[Stored data]
__________

-- ==== Sys2Proof/Machine/Power.lean ====
section
/-!
DEFINITION. Power states (01_architecture.md R28 to R36; 15_porter_management.md R477): SET_POWER_STATE and the end of a
transition.
-/

namespace Sys2Proof.Machine

open Reg Bits

/-- SET_POWER_STATE (0x0003), R31 to R34, R477: MINIMAL_MODE in MINIMAL; a request for the present state returns OK, any other begins a transition and is
answered at its end. (DEDUCED, log entries 10 and 16 and 39). -/
def bodySetPowerState : Body := fun c ps s =>
  let code := num ps 0 1
  let persist := bit (num ps 1 1) 0
  let busy := s.on SYS_PWR_STATE SYS_PWR_STATE_IN_TRANSITION
  if s.isMinimal then refuse s stMINIMAL_MODE
  else checked s [need (1 ≤ code && code ≤ 3 && num ps 1 1 < 2 && zeroAt ps 2 2) stBAD_PARAM,
      need (!(code == 1 && (s.fld RED_CFG RED_CFG_ROLE == 1 || s.isActive))) stBAD_STATE, need (!busy) stBUSY]
    (if code = s.power then ok (if persist then s.onNvm fun n => { n with bootPower := code } else s)
     else
      let s := (s.setFld SYS_PWR_STATE SYS_PWR_STATE_IN_TRANSITION 1).setFld SYS_PWR_STATE SYS_PWR_STATE_TARGET code
      .quiet (s.onSys fun y => { y with transition := some ⟨code, persist, c⟩ }))

/-- The meaning of SET_POWER_STATE. -/
def execSetPowerState (t : Nat) (p : Packet) (s : State) : Host.Outcome State Fault Refusal := command 0x0003 bodySetPowerState t p s

/-- Does a bay convert in a power state (R30)? -/
def State.bayIn (s : State) (pw b : Nat) : Bool := (pw == 3 && (s.bmode b == 1 || s.bmode b == 2)) || (pw == 2 && s.bmode b == 2)

/-- The bays that convert now and not in another power state, and the other way round. -/
def State.baysLost (s : State) (new : Nat) : List Nat := (List.range 64).filter fun b => s.bayIn s.power b && !s.bayIn new b
def State.baysWon (s : State) (new : Nat) : List Nat := (List.range 64).filter fun b => !s.bayIn s.power b && s.bayIn new b

/-- A record is written to retention at the entry to DORMANT (R31, 09_queues_and_retention.md R285): one that is inside the engine on the
spill path in the form the engine gives it, any other as it is, for the engine takes no new records. `none` where retention cannot
hold it. -/
def State.stow (o : Option State) (id : Nat) : Option State :=
  match o with
  | none => none
  | some s => match s.qm.recs.find? fun r => r.id == id && r.place != .retention && r.place != .returning with
    | none => some s
    | some r =>
      let c := if r.place == .spilling && s.on QM_RET_CFG QM_RET_CFG_RET_CMP && !r.fsf && !r.payload.isEmpty then s.compress r else (none, s)
      let r := { r with spilled := c.1 }
      if c.2.retOver r.rtype (32 + (pad4 r.kept).length) then none
      else some ((c.2.onRec id fun x => { x with place := .spilling, spilled := r.spilled, aq := 52, inAsm := x.cells, entered := 0 }).storeRec id)

/-- What ends as the hub leaves ACTIVE and QUIET: calibration runs, the transom's run, HELD panes, the streams of every bay, of the
field ports and of the transom (R31; 03_conversion.md R107; 07_panes_and_triggers.md R222; 16_calibration.md R494). -/
def State.endSampling (s : State) : State :=
  let s := s.calStopAll.stopTransom
  let s := (List.range 16).foldl (fun s e => ((s.eng e).panes.filter fun p => !p.opened).foldl (fun s p => s.closePane p 2) s) s
  let s := (s.baysLost 1).foldl (fun s b => s.stopBay b 4) s
  (List.range 80).foldl (fun s i => (s.endStream (512 + i) 4).onStrm (512 + i) fun x => { x with told := false }) s

/-- Everything held goes to retention (R31): the engine finishes what it had, `inside`, and takes no record closed since; its jobs end,
records partly sent wait again. `none` where retention cannot hold it. (DEDUCED, log entry 39). -/
def State.stowAll (s : State) (inside : List Nat) : Option State :=
  let s := s.closeEvents.closeCmp
  let s := s.onRecs (fun r => r.place == .engine && !inside.contains r.id) fun r => { r with place := .queued, wantCmp := false }
  let s := ((s.qm.recs.filter fun r => r.place == .engine).map Rec.id).foldl (fun s i => s.recordDone i) s
  let s := s.onRecs (fun r => r.place == .sending && decide (r.popped < r.cells)) fun r => { r with place := .queued, popped := 0 }
  (s.qm.recs.map Rec.id).foldl State.stow (some s)

/-- A port follows the power state (R29; 11_serial_lanes_and_syrilink.md R325): powered down, trained, or retrained to another rate
or width. -/
def State.portFollows (before s : State) (p : Nat) : State :=
  let st := s.pstate p
  if !s.portRuns p then if st = 0 ∨ st = 6 then s else ((s.useLanes p 0).dropLink p).setPort p 0 4
  else if st = 0 ∨ st = 1 then s.startTraining p false 4
  else if s.reqRate p = before.reqRate p ∧ s.reqWidth p = before.reqWidth p then s
  else if st = 2 then s.startTraining p (s.port p).planned 4
  else if st = 3 ∨ st = 4 then s.startTraining p true 4
  else s

/-- The hub is in another power state: the ports follow, S and B credits with them, and bays start (Table 01-9). -/
def State.arrive (s : State) (new : Nat) : State :=
  let won := s.baysWon new
  let old := s.power
  let next := s.enterPower new 1
  let next := (List.range 8).foldl (fun x p => State.portFollows s x p) next
  let next := if old = 1 ∨ new = 1 then (next.sendLinkState true).reroute.tripsPower else next
  won.foldl (fun x b => x.startBay b (x.strobeFrom b x.now)) next

/-- The state that a transition leads to; `none` where retention cannot hold what the pool holds. (DEDUCED, log entry 39). -/
def State.transit (s : State) (new : Nat) : Option State :=
  let inside := (s.qm.recs.filter fun r => r.place == .engine).map Rec.id
  if new = 1 then (s.endSampling.stowAll inside).map fun x => x.arrive new
  else some (((s.baysLost new).foldl (fun x b => x.stopBay b 4) s).arrive new)

/-- POWER_TRANSITION_DONE: the transition in progress ends, timed actions that waited for it launch (R36), and SET_POWER_STATE is
answered (R31, R477). (DEDUCED, log entry 39). -/
def State.transitionDone (s : State) : State :=
  match s.sys.transition with
  | none => s
  | some x =>
    match s.transit x.target with
    | some n =>
      let n := n.onSys fun y => { y with transition := none }
      let n := if x.persist then n.onNvm fun m => { m with bootPower := x.target } else n
      n.launchDue.answer x.caller stOK []
    | none =>
      let s := (s.setFld SYS_PWR_STATE SYS_PWR_STATE_IN_TRANSITION 0).setFld SYS_PWR_STATE SYS_PWR_STATE_TARGET s.power
      (s.onSys fun y => { y with transition := none }).launchDue.answer x.caller stNO_RESOURCE []

/-- The meaning of POWER_TRANSITION_DONE. -/
def execPowerTransitionDone (t : Nat) (s : State) : Host.Outcome State Fault Refusal := event t State.transitionDone s

end Sys2Proof.Machine
end

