-- ==== Sys2Proof/Certificates/Slice0/Obligations.lean ====
section
/-!
DEFINITION. The statements for the provers. Each says which rules of spec/ it follows; a completion statement (`Completes`, `Occurs` and
their kin, Safety.lean) says of a row under which conditions it answers a next state and which, a frame what a row leaves alone.
-/

open Sys2Proof Sys2Proof.Machine Sys2Proof.Machine.Reg Sys2Proof.Machine.Bits

/-- Every part of the state but those named. -/
def allBut (ps : List Part) : List Part :=
  [.waiting, .sys, .acq, .tb, .tiu, .cap, .fblk, .cmp, .lnk, .cmd, .red, .mem, .cal, .pmc, .nvm, .flash, .work, .free].filter fun p => !ps.contains p

/-- What the row of a command packet may change beside what any command packet may: the parts `ps` and the registers `rs`. A packet with
REPLY set is no command (`ReplyFrames` below). -/
def CommandFrame (row : Nat → Packet → Instr) (ps : List Part) (rs : List (Nat × Nat × Nat)) : Prop :=
  ∀ t p, flagReply p = false → Framed (row t p) (allBut ([.cmd, .red, .nvm, .free] ++ ps)) (packetRegs ++ rs)

/-- The parts that the row of a command packet which writes any register may change. -/
def CommandParts (row : Nat → Packet → Instr) (ps : List Part) : Prop :=
  ∀ t p s u, flagReply p = false → exec (row t p) s = .next u → ∀ q ∈ allBut ([.cmd, .red, .nvm, .free] ++ ps), q.Same s u

/-- What any other row may change: the mirroring of changed state, the count of free values drawn, the parts `ps` and the registers `rs`. -/
def EventFrame (row : Nat → Instr) (ps : List Part) (rs : List (Nat × Nat × Nat)) : Prop := ∀ t, Framed (row t) (allBut ([.red, .free] ++ ps)) rs

/-- The parts that a row which writes any register may change. -/
def EventParts (row : Nat → Instr) (ps : List Part) : Prop := ∀ t s u, exec (row t) s = .next u → ∀ q ∈ allBut ([.red, .free] ++ ps), q.Same s u

/-- What a row that may reset the hub leaves alone: the bytes of the flash and the queue. -/
def ResetFrame (row : Nat → Instr) : Prop := ∀ t s u, exec (row t) s = .next u → u.bufs.flash = s.bufs.flash ∧ u.pending = s.pending

/-- The rows of the command packets of blocks 0x0 and 0x1 (12_command_packets.md Table 12-5). -/
def commandRows0 : List (Nat × (Nat → Packet → Instr)) :=
  [(0x0001, .ping), (0x0002, .identify), (0x0003, .setPowerState), (0x0004, .regRead), (0x0005, .regWrite), (0x0006, .regRead64),
     (0x0007, .softReset), (0x0010, .updateBegin), (0x0011, .updateData), (0x0012, .updateCommit), (0x0013, .updateActivate),
     (0x0020, .logRead), (0x0021, .logMark), (0x0030, .sensorRead), (0x0040, .abort), (0x1001, .chConfig), (0x1002, .chQuery),
     (0x1003, .bayExcitation), (0x1004, .chTestInject), (0x1005, .clampStatus)]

__________

▶ **WHAT IS EXPECTED**:
Working from the records above, write out verbatim only the lines from the line containing "let persist := bit (num ps 1 1) 0" through the line containing "way round. -/".

▶ **THE COMPLETED TASK**:
  let persist := bit (num ps 1 1) 0
  let busy := s.on SYS_PWR_STATE SYS_PWR_STATE_IN_TRANSITION
  if s.isMinimal then refuse s stMINIMAL_MODE
  else checked s [need (1 ≤ code && code ≤ 3 && num ps 1 1 < 2 && zeroAt ps 2 2) stBAD_PARAM,
      need (!(code == 1 && (s.fld RED_CFG RED_CFG_ROLE == 1 || s.isActive))) stBAD_STATE, need (!busy) stBUSY]
    (if code = s.power then ok (if persist then s.onNvm fun n => { n with bootPower := code } else s)
     else
      let s := (s.setFld SYS_PWR_STATE SYS_PWR_STATE_IN_TRANSITION 1).setFld SYS_PWR_STATE SYS_PWR_STATE_TARGET code
      .quiet (s.onSys fun y => { y with transition := some ⟨code, persist, c⟩ }))

/-- The meaning of SET_POWER_STATE. -/
def execSetPowerState (t : Nat) (p : Packet) (s : State) : Host.Outcome State Fault Refusal := command 0x0003 bodySetPowerState t p s

/-- Does a bay convert in a power state (R30)? -/
def State.bayIn (s : State) (pw b : Nat) : Bool := (pw == 3 && (s.bmode b == 1 || s.bmode b == 2)) || (pw == 2 && s.bmode b == 2)

/-- The bays that convert now and not in another power state, and the other way round. -/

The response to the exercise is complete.